La pauvreté chez les enfants : causes et conséquences
La pauvreté chez les enfants est un phénomène complexe. Lorsqu’un enfant est privé ne serait-ce que d’un seul élément essentiel – de l’eau potable, une alimentation nutritive, l’éducation, des soins de santé ou un logement sûr –, il est considéré comme vivant dans la pauvreté.
Écrit par Deborah Wolfe
le 16 août 2021
Les causes de la pauvreté chez les enfants sont tragiquement variées. Sans éléments essentiels comme l’eau potable, une alimentation nutritive, l’éducation, les soins de santé ou un logement sûr, un enfant est considéré comme vivant dans la pauvreté. Le fait de ne pas disposer ne serait-ce que d’un seul de ces éléments fondamentaux constitue une violation des droits de l’enfant. Cela peut changer à jamais la vie d’un jeune.
En 2025, la pauvreté chez les enfants continue de toucher plus d’ un milliard d’enfants dans le monde, selon l’UNICEF. Parmi eux, environ 330 millions d’enfants vivent dans l’extrême pauvreté, survivant avec moins de 2,15 $ par jour — un seuil qui reflète une privation grave en matière d’accès à la nourriture, à l’eau potable, à l’éducation et à un logement.
Depuis 2020, les causes de la pauvreté chez les enfants se sont élargies pour inclure les effets à long terme de la pandémie de COVID-19. Selon une note technique de l’UNICEF et de Save the Children, le nombre d’enfants vivant dans la pauvreté multidimensionnelle — c’est-à-dire sans accès à l’éducation, aux soins de santé, au logement, à la nutrition, à l’assainissement ou à l’eau — a augmenté de 15 % depuis le début de la pandémie. Cette flambée représente un recul par rapport aux progrès mondiaux, marquant la première hausse soutenue de la pauvreté chez les enfants depuis plus de deux décennies.
La crise a touché de manière disproportionnée les enfants des régions à faible revenu et touchées par des conflits, où les systèmes de protection sociale sont les plus fragiles. Sans interventions urgentes et ciblées, ces tendances menacent d’ancrer la pauvreté d’une génération à l’autre.

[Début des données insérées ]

-- ==== Sys2Proof/Machine/Core.lean ====
section
/-! DEFINITION. The machine as the host's interface takes it. -/

/-- The block. -/
def Sys2Proof.core : Host.Core := { State := Sys2Proof.Machine.State, Fault := Sys2Proof.Machine.Fault, Refusal := Sys2Proof.Machine.Refusal, step := Sys2Proof.Machine.step, reset := Sys2Proof.Machine.State.reset }
end

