/-- Replacing a key, enrolling and revoking access keys, and a restart of the vault, on every request and state.
* Steps 1 to 4 of a replacement: with the 4 shadow registers taken it answers 0x0A. Otherwise its pending record is committed; a blob that does not open answers its status, and one with another KCV than the one given 0x09: the pending record is discarded and counted in 0x2350/04. A good one holds its shadow.
* REPLACE: refused with 0x13, 0x07, 0x06, 0x05 for a slot whose replacement is pending, and 0x0C after a second miscompare. One whose steps 1 to 4 fail is answered with their status; an accepted one waits for its commit, unanswered, and the old key stays in its slot.
* The oldest replacement commits; without one nothing happens. Its generation stands for its KEY_ID and 0x2350/03 counts. A REPLACE's shadow becomes the slot's key, the sealed streams of the slot start anew, the generation and their freshness records go into one commit with the pending record, and it is answered 0x00; an enrolment's key becomes the entry of its index, its record goes into the commit, and its write is answered as done.
* What the commit leaves: the slot holds the shadow, no other slot changes, the generation is the KEY_ID's, and the counter and the answers step; an enrolment changes no slot.
* A sealed stream in use whose SLOT names the slot starts anew: FRESH 0, RESV 65,536 where it transmits and else 0, STATE 1; every other stream stays, and nothing but the streams changes.
* A write to 0x2330/01. Without a session nothing happens; one that the dictionary's checks refuse is aborted with their code; any other is the session's last request and goes to the vault.
* The vault's checks of an enrolment: 0x13 with its places taken, 0x06 above index 31, 0x05 for an index whose enrolment is pending, 0x0C after a second miscompare; a blob that does not open answers its status, counted in 0x2350/02; a KEY_ID at another index 0x06, a taken index 0x10; then steps 1 to 4 of a replacement. An accepted one waits for its commit with its kind and zones. A refusal is logged with its status and aborts the write: 0x08000022, 0x06090030 or 0x08000000 by the status, else busy.
* With a place, a free index, a free shadow register and no upset, a blob that opens is accepted: the access keys and the slots stay as they are until the commit.
* A revocation takes the entry of its KEY_ID, its blob and its store position away in one commit and leaves every other entry; an identifier that no entry has is refused with 0x06090030.
* With the Hive die on the vault restarts from its ROM: what was running answers 0x0C and its pending record is discarded, KD is formed again from the AO share register in PROVISIONED, FIELD and DEBUG, the pointer is 0, 0x2350/06 counts once and 0x2350/04 once per replacement, and event 0x0025 is logged with core 0x11 and its trap code; the core restarts. The third restart within 60 s makes a cold boot due with cause 2. With it off nothing happens. -/
def Obligations.KeyReplacement : Prop :=
  (∀ (s : State) (j target : Nat) (b : Blob) (kcv : Option Word),
      let s1 := openJournal j (leBytes 4 target ++ sub b 12 8 ++ sha384 b ++ leBytes 4 (kcv.getD 0).toNat) s
      let gone (c : Nat) : Except (Nat × State) (KeySlot × State) := .error (c, count (odKey 0x2350 4) (discardJournal j s1))
      (4 ≤ s.vault.repl.length → beginReplace j target b kcv s = .error (0x0A, s)) ∧
      (s.vault.repl.length < 4 → ∀ c, openBlob s1 b = .error c → beginReplace j target b kcv s = gone c) ∧
      (s.vault.repl.length < 4 → ∀ k v, openBlob s1 b = .ok k → kcv = some v → v ≠ BitVec.ofNat 32 (ofLe (kcvOf k.key)) → beginReplace j target b kcv s = gone 0x09) ∧
      (s.vault.repl.length < 4 → ∀ k, openBlob s1 b = .ok k → (∀ v, kcv = some v → v = BitVec.ofNat 32 (ofLe (kcvOf k.key))) →
        beginReplace j target b kcv s = .ok (k, s1))) ∧
  (∀ (s : State) (rq : Fin 5) (tag : Byte) (slot : Nat) (b : Blob) (kcv : Word),
      let g := lockstep 0x07 { s with vault := { s.vault with pointer := (rq.val + 1) % 5 } }
      exec (.vaultReplace rq tag slot b kcv) s = .next { (
        if mayRequest s rq = false then s
        else if 4 ≤ placesTaken s rq then vaultAnswer rq tag 0x13 [] s
        else if rq ≠ 0 ∧ rq ≠ 4 then vaultAnswer rq tag 0x07 [] s
        else if 56 ≤ slot then vaultAnswer rq tag 0x06 [] s
        else if ∃ r ∈ s.vault.repl, r.enrol = none ∧ r.target = slot then vaultAnswer rq tag 0x05 [] s
        else if g.1 then vaultAnswer rq tag 0x0C [] g.2
        else match beginReplace slot slot b (some kcv) g.2 with
          | .error e => vaultAnswer rq tag e.1 [] e.2
          | .ok r => { r.2 with vault := { r.2.vault with repl := r.2.vault.repl ++ [⟨rq, tag, slot, none, r.1, b⟩] } }) with pending := s.pending }) ∧
  (∀ s : State, (s.vault.repl = [] → exec .replaceCommitted s = .next s) ∧
      ∀ r rest, s.vault.repl = r :: rest →
        let gen : LogRec := ⟨0x11, r.shadow.keyId.toNat, 0, false, false, false, leBytes 4 r.shadow.kgen.toNat⟩
        let u := count (odKey 0x2350 3) { s with vault := { s.vault with repl := rest, gens := s.vault.gens.filter (·.1 ≠ r.shadow.keyId) ++ [(r.shadow.keyId, r.shadow.kgen)] } }
        let act (t : State) : Prop := exec .replaceCommitted s = .next { t with pending := s.pending }
        (r.enrol = none → act (
          let v := resetStreams r.target u
          vaultAnswer r.requester r.tag 0x00 [] (putSlot r.target (some r.shadow)
            (commitJournal r.target (gen :: (resetGroups r.target u).map fun g => ⟨0x20, g, 0, false, false, false, groupBytes v g⟩) v)))) ∧
        (∀ kind zones slot, r.enrol = some (kind, zones, slot) → act (
          let e : KeyEntry := ⟨r.target, r.shadow.keyId.toNat, kind, zones, some r.shadow.key⟩
          let v := putKey e { u with vault := { u.vault with accessBlobs := u.vault.accessBlobs.filter (·.1 ≠ r.target) ++ [(r.target, r.blob)] } }
          let w := commitJournal (64 + r.target) [gen, ⟨0x12, r.target, 0, false, false, false, accessRecord e r.blob⟩] v
          { w with out := .odDone slot [] :: w.out }))) ∧
  ((∀ (s : State) (r : Replacement) (rest : List Replacement), s.vault.repl = r :: rest → r.enrol = none → r.target < 56 →
      Completes .replaceCommitted s fun t => slotAt t r.target = some r.shadow ∧ t.vault.repl = rest ∧ committedGen t r.shadow.keyId = r.shadow.kgen.toNat ∧
        (∀ j, j ≠ r.target → slotAt t j = slotAt s j) ∧ val t (odKey 0x2350 3) = min (val s (odKey 0x2350 3) + 1) 0xFFFFFFFF ∧
        (r.requester = 0 → t.vault.answers = s.vault.answers ++ [(r.tag, 0, [])])) ∧
    (∀ (s : State) (r : Replacement) (rest : List Replacement) (kind zones slot : Nat), s.vault.repl = r :: rest → r.enrol = some (kind, zones, slot) →
      Completes .replaceCommitted s fun t => t.vault.repl = rest ∧ committedGen t r.shadow.keyId = r.shadow.kgen.toNat ∧ t.vault.slots = s.vault.slots ∧
        (⟨r.target, r.shadow.keyId.toNat, kind, zones, some r.shadow.key⟩ : KeyEntry) ∈ t.lf.keys ∧ (r.target, r.blob) ∈ t.vault.accessBlobs ∧
        t.out = .odDone slot [] :: s.out)) ∧
  (∀ (s : State) (slot j : Nat), (s.sig.streams.map (·.1)).Pairwise (· < ·) →
      let x := streamAt s j
      let hit := (mapGet j s.sig.streams).isSome = true ∧ streamSlot s j = slot ∧ x.state ≠ 0
      let t := resetStreams slot s
      t = { s with sig := { s.sig with streams := t.sig.streams } } ∧
      (hit → streamAt t j = { x with fresh := 0, resv := if x.transmit then 65536 else 0, state := 1, accepts := 0, waiting := false }) ∧ (¬ hit → streamAt t j = x)) ∧
  (∀ (s : State) (slot : Fin 16) (index : Nat) (kind zones : Byte) (b : Blob),
      let v : OdValue := .bytes (b ++ [kind, zones, BitVec.ofNat 8 index])
      (sessionAt s slot = none → exec (.enrol slot index kind zones b) s = .next s) ∧
      (∀ x e, sessionAt s slot = some x → checkedWrite s x 0x2330 1 v true (fun _ _ => .ok s) = .error e →
        exec (.enrol slot index kind zones b) s = .next { touchSession slot s with out := .odAbort slot e :: s.out }) ∧
      (∀ n d, WriteReady s slot 0x2330 1 v n d →
        exec (.enrol slot index kind zones b) s = .next { enrolRequest slot index kind zones b (touchSession slot s) with pending := s.pending })) ∧
  (∀ (s : State) (slot : Fin 16) (index : Nat) (kind zones : Byte) (b : Blob),
      let g := lockstep 0x0D { s with vault := { s.vault with pointer := 1 } }
      let code (c : Nat) : Nat := if c ∈ [0x04, 0x05, 0x08, 0x0E] then abState else if c ∈ [0x06, 0x10] then abRange else if c ∈ [0x01, 0x02, 0x03, 0x0F] then abProof else abBusy
      let refuse (c : Nat) (t : State) : State := logEvent 8 clsRefusal c 0 (leBytes 4 (code c)) { t with out := .odAbort slot (code c) :: t.out }
      let bad (k : KeySlot) : Option Nat := match s.lf.keys.find? (·.id == k.keyId.toNat) with
        | some e => if e.index = index then none else some 0x06
        | none => if s.lf.keys.any (·.index == index) then some 0x10 else none
      enrolRequest slot index kind zones b s =
        if 4 ≤ placesTaken s 0 then refuse 0x13 s
        else if 31 < index then refuse 0x06 s
        else if ∃ r ∈ s.vault.repl, r.enrol.isSome ∧ r.target = index then refuse 0x05 s
        else if g.1 then refuse 0x0C g.2
        else match openBlob g.2 b with
          | .error c => refuse c (count (odKey 0x2350 2) g.2)
          | .ok k => match bad k with
            | some c => refuse c g.2
            | none => match beginReplace (64 + index) index b none g.2 with
              | .error e => refuse e.1 e.2
              | .ok r => { r.2 with vault := { r.2.vault with repl := r.2.vault.repl ++ [⟨0, 0, index, some (kind.toNat, zones.toNat, slot), r.1, b⟩] } }) ∧
  (∀ (s : State) (slot : Fin 16) (index : Nat) (kind zones : Byte) (b : Blob) (n : Nat) (v : Blob), WriteReady s slot 0x2330 1 (.bytes (b ++ [kind, zones, BitVec.ofNat 8 index])) n v →
      placesTaken s 0 < 4 → index < 32 → s.vault.upset = 0 → s.vault.repl.length < 4 → s.vault.repl.all (fun r => r.enrol.isNone || r.target ≠ index) = true →
      Completes (.enrol slot index kind zones b) s fun t => t.lf = s.lf ∧ t.vault.slots = s.vault.slots ∧
        (∀ k, openBlob s b = .ok k → enrolRefusal s k.keyId.toNat index = none → t.vault.repl = s.vault.repl ++ [⟨0, 0, index, some (kind.toNat, zones.toNat, slot), k, b⟩] ∧ t.out = s.out) ∧
        (∀ c, openBlob s b = .error c → t.vault = { s.vault with pointer := 1 } ∧ t.out = .odAbort slot (statusAbort c) :: s.out)) ∧
  (∀ (slot : Fin 16) (id : Word), Writes (.revokeKey slot id) slot 0x2330 2 (.num 4 id.toNat) (fun _ => true) fun s n _ =>
      match s.lf.keys.find? (·.id == n) with
      | none => .error abRange
      | some e => .ok fun t => t = deleteS 0x12 e.index { s with
          lf := { s.lf with keys := s.lf.keys.filter (·.id ≠ n) }
          vault := { s.vault with accessBlobs := s.vault.accessBlobs.filter (·.1 ≠ e.index) } }) ∧
  (∀ s : State,
      let fail (s : State) (r : Replacement) : State := match r.enrol with
        | none => vaultAnswer r.requester r.tag 0x0C [] (discardJournal r.journal s)
        | some (_, _, slot) => refuseAccess slot 0x0C (discardJournal r.journal s)
      let times := (s.kpr.vaultTimes.filter fun t => nowPs s < t + 60 * secPs) ++ [nowPs s]
      let u := countN (odKey 0x2350 4) s.vault.repl.length (s.vault.repl.foldl fail (count (odKey 0x2350 6) s))
      let kd := if s.lc.state ∈ [1, 2, 3] ∧ s.vault.aoShare ≠ zeros 32 then some (xorB fuseRoot s.vault.aoShare) else none
      let v := logEvent 8 clsUnmasked 0x0025 0 [0x11, BitVec.ofNat 8 s.vcore.tcode.toNat] { u with
        vault := { u.vault with repl := [], attesting := none, kd := kd, pointer := 0 }, kpr := { u.kpr with vaultTimes := times } }
      let w : State := { v with vcore := { coreid := 0x11, status := 9 } }
      (s.pwr.hive = false → exec .vaultRestart s = .next s) ∧
      (s.pwr.hive = true → exec .vaultRestart s = .next { (if 3 ≤ times.length then bootDue 2 w else w) with pending := s.pending }) ∧
      (s.pwr.hive = true → Completes .vaultRestart s fun t => t.vault.repl = [] ∧ t.vault.attesting = none ∧ t.vault.slots = s.vault.slots ∧ t.lanes = s.lanes ∧ t.lf = s.lf ∧
        t.vault.kd = kd ∧ val t (odKey 0x2350 6) = min (val s (odKey 0x2350 6) + 1) 0xFFFFFFFF ∧ t.vcore.pc = 0 ∧ t.pwr.bootDue = (if 3 ≤ times.length then some 2 else s.pwr.bootDue)))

Dans cet article, vous découvrirez où la pauvreté chez les enfants est la plus grave, au Canada et dans le monde. Nous expliquerons pourquoi les enfants en situation de pauvreté souffrent davantage que les adultes. Vous apprendrez comment la pauvreté chez les enfants peut avoir des répercussions sur les familles pour les générations à venir – et comment la COVID-19 aggrave la crise.
Sourcevie finance ses études en vendant du charbon au marché lorsqu’elle n’est pas en classe. Même l’enseignement primaire n’est pas gratuit en République démocratique du Congo. Photo : Patrick Abega
1. Quelles sont les causes de la pauvreté chez les enfants?
Il n’existe pas de modèle type de pauvreté chez les enfants, que ce soit au Canada ou ailleurs dans le monde. L’examen des deux principales approches utilisées pour mesurer la pauvreté chez les enfants peut nous aider à en comprendre certaines causes:
« La pauvreté monétaire chez les enfants »: une mesure financière
Selon la Banque mondiale, les enfants en situation de pauvreté monétaire vivent dans des ménages qui peinent à survivre avec en moyenne 1,90 $ US par jour ou moins par personne. Pour calculer la pauvreté monétaire des enfants à l’échelle nationale, on tient compte de facteurs tels que le PIB d’un pays et le revenu moyen par habitant.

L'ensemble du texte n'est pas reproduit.